(Source data)
....
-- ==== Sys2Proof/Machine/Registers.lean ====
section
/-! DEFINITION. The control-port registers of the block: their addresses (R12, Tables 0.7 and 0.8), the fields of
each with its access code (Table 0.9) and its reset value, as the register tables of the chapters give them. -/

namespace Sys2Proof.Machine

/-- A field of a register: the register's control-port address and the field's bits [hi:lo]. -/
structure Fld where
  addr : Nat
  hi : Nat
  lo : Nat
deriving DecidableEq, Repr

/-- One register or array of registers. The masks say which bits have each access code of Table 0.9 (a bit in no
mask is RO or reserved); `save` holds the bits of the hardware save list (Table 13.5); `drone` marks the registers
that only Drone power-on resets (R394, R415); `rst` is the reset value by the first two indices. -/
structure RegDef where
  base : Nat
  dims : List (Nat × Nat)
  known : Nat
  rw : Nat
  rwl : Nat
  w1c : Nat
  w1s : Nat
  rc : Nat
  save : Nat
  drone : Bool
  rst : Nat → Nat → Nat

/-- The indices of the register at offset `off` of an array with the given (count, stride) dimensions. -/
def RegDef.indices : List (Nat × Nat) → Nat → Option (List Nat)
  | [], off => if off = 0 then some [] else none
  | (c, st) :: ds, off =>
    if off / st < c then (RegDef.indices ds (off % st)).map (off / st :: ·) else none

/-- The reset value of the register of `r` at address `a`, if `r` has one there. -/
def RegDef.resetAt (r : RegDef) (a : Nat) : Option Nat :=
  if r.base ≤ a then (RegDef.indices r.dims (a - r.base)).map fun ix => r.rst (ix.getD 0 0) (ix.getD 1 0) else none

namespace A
....
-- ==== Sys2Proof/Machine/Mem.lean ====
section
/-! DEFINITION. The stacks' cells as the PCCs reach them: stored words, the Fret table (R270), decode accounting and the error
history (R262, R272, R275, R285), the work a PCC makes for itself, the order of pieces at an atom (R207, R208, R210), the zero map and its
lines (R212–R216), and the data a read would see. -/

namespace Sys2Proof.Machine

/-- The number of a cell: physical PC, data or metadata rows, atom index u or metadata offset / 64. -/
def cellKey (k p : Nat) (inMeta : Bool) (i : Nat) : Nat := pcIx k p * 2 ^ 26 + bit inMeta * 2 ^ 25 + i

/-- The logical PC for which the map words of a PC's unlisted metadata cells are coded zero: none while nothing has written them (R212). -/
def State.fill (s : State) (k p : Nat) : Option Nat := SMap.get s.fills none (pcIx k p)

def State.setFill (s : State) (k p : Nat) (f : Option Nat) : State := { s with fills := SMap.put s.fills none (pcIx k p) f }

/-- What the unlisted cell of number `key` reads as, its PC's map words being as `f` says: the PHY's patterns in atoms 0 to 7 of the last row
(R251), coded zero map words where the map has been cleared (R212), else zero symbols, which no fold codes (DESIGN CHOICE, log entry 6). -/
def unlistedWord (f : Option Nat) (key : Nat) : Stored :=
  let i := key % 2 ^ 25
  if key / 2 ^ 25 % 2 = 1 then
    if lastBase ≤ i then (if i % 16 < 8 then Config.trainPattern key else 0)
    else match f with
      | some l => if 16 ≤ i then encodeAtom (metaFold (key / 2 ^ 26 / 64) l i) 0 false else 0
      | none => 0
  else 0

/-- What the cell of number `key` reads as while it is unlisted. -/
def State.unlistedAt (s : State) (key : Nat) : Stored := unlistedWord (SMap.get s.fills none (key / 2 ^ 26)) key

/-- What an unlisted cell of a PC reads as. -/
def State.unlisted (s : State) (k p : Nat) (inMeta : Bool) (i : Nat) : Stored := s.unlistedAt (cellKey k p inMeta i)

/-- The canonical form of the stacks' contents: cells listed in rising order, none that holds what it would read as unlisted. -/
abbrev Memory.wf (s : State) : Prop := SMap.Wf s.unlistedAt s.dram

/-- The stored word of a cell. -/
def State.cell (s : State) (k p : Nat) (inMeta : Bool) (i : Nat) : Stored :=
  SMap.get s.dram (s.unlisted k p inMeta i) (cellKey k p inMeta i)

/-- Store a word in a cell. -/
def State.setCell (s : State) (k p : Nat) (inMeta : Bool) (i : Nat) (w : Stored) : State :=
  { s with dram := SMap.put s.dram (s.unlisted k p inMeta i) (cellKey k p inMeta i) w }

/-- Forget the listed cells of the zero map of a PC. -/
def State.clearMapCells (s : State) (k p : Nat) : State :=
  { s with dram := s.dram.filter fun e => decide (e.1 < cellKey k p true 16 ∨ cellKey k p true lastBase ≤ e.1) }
....
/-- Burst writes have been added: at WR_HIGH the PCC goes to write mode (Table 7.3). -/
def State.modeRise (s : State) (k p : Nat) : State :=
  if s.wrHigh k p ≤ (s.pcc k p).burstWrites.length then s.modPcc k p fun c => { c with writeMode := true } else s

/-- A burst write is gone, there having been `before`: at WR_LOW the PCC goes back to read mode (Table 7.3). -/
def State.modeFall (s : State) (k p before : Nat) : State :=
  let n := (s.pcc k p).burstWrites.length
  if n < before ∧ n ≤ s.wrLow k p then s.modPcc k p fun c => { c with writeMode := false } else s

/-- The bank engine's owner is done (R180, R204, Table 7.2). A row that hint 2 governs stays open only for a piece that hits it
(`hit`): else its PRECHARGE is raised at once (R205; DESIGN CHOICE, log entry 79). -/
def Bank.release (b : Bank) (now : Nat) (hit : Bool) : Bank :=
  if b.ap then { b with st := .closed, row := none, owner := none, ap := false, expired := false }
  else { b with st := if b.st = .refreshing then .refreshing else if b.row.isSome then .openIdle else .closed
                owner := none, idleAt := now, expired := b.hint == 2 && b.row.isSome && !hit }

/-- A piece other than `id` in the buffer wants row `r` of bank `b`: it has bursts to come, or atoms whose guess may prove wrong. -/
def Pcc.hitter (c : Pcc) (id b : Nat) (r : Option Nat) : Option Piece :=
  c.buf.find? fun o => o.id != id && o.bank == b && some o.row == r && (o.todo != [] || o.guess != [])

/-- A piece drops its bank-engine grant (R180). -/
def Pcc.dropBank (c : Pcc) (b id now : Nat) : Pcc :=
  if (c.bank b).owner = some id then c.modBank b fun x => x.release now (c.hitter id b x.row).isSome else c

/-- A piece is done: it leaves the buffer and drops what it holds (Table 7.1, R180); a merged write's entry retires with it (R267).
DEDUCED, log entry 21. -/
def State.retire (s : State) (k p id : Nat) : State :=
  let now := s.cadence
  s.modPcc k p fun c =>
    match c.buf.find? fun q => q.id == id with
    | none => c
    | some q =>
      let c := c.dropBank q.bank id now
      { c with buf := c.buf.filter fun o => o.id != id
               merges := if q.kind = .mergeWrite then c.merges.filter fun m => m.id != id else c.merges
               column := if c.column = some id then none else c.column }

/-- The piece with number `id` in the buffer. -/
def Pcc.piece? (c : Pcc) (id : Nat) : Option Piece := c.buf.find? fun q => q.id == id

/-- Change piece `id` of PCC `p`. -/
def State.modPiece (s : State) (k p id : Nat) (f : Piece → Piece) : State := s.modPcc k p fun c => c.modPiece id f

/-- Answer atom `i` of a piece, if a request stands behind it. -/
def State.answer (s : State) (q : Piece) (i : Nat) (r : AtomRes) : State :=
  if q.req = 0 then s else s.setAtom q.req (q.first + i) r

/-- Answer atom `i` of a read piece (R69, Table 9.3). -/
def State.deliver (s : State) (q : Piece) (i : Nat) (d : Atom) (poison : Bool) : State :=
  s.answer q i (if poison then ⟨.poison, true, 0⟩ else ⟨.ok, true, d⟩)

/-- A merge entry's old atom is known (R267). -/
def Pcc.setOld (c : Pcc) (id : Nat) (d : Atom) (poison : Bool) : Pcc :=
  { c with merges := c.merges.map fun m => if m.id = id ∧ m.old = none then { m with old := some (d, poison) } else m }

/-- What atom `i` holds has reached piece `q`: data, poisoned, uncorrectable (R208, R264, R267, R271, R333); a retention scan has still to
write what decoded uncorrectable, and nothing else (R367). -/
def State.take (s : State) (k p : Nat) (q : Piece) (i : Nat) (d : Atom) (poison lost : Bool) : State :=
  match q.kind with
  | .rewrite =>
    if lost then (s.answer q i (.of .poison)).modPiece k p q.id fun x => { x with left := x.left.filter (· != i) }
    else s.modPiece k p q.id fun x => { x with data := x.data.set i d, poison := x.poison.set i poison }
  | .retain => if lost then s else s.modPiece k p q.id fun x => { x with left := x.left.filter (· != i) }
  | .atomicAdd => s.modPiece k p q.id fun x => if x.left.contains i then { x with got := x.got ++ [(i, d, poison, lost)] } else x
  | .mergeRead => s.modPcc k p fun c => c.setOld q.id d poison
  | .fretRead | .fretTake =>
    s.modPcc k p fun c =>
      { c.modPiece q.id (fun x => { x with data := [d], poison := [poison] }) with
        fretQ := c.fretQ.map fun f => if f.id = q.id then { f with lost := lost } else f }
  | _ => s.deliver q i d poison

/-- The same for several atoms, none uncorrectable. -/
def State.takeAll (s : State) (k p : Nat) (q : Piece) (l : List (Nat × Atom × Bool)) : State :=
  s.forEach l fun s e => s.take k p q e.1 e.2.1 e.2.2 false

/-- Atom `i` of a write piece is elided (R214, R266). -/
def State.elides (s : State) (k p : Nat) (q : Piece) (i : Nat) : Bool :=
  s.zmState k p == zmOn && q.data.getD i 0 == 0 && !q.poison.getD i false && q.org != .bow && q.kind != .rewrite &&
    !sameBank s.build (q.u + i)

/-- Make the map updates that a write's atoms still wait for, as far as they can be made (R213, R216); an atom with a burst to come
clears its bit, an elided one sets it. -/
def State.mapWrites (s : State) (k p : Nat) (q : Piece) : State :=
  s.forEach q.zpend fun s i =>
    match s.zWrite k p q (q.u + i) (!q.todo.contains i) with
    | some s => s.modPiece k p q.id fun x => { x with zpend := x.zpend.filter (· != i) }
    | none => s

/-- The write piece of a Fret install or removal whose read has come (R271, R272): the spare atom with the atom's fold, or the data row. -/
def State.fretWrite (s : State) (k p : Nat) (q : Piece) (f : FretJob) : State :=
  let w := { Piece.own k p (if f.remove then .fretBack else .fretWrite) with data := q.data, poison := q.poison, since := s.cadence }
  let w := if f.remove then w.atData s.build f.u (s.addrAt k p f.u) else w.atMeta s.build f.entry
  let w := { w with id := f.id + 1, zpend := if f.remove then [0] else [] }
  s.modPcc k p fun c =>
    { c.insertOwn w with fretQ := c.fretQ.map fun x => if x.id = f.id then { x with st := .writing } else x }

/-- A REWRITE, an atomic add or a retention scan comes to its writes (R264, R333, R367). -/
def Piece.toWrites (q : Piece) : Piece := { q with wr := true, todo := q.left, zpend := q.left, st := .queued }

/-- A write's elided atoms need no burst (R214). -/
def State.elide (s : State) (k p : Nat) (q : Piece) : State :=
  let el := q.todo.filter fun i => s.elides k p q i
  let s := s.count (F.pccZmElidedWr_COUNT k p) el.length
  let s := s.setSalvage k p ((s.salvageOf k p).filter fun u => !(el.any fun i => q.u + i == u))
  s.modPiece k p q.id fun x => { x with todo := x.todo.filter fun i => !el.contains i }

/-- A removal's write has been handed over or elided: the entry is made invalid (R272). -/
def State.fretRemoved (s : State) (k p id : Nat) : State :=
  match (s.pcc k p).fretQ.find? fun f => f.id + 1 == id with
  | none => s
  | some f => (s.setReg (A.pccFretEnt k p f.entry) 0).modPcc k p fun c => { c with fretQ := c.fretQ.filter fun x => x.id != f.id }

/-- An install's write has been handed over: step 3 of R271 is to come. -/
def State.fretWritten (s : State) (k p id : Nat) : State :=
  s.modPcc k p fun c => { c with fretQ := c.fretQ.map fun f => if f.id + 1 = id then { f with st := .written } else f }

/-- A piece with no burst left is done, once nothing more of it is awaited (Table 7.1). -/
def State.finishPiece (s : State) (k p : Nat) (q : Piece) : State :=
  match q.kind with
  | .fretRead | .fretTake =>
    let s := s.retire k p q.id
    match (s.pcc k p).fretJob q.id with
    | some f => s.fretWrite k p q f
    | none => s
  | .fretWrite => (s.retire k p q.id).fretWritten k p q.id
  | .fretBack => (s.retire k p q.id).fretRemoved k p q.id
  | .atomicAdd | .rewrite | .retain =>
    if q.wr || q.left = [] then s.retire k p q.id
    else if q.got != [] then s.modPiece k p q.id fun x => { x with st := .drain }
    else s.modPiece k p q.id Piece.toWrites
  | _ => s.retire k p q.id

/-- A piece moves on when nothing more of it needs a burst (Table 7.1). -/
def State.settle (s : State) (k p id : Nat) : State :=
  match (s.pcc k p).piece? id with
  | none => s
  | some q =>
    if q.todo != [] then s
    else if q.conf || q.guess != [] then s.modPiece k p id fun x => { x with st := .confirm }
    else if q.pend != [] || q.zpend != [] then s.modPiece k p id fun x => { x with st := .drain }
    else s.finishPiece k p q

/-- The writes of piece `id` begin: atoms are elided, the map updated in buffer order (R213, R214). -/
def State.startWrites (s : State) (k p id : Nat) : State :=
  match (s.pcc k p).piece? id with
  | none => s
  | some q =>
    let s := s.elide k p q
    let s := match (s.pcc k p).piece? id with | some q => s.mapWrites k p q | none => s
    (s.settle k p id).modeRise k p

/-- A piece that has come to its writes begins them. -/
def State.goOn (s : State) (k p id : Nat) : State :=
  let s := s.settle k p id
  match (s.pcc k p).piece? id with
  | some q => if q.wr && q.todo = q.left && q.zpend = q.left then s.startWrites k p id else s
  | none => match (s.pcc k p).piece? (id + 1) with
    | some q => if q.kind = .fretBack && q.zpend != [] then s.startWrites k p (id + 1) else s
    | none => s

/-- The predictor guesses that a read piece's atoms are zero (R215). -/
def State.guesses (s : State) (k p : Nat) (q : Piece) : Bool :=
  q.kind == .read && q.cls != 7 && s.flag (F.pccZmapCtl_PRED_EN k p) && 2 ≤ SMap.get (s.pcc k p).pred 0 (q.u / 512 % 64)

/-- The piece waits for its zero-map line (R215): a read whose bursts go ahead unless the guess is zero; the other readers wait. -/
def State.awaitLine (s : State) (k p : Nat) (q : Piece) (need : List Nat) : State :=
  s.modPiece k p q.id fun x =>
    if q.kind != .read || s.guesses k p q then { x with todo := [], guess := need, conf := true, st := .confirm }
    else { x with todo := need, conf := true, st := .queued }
....
WORK INSTRUCTIONS | Above are the lines; repeat exactly the ones from the line containing "def Pcc.piece? (c" down to the line containing "def State.deliver (s", both inclusive.

EXERCISE RESPONSE |
def Pcc.piece? (c : Pcc) (id : Nat) : Option Piece := c.buf.find? fun q => q.id == id

/-- Change piece `id` of PCC `p`. -/
def State.modPiece (s : State) (k p id : Nat) (f : Piece → Piece) : State := s.modPcc k p fun c => c.modPiece id f

/-- Answer atom `i` of a piece, if a request stands behind it. -/
def State.answer (s : State) (q : Piece) (i : Nat) (r : AtomRes) : State :=
  if q.req = 0 then s else s.setAtom q.req (q.first + i) r

/-- Answer atom `i` of a read piece (R69, Table 9.3). -/
def State.deliver (s : State) (q : Piece) (i : Nat) (d : Atom) (poison : Bool) : State :=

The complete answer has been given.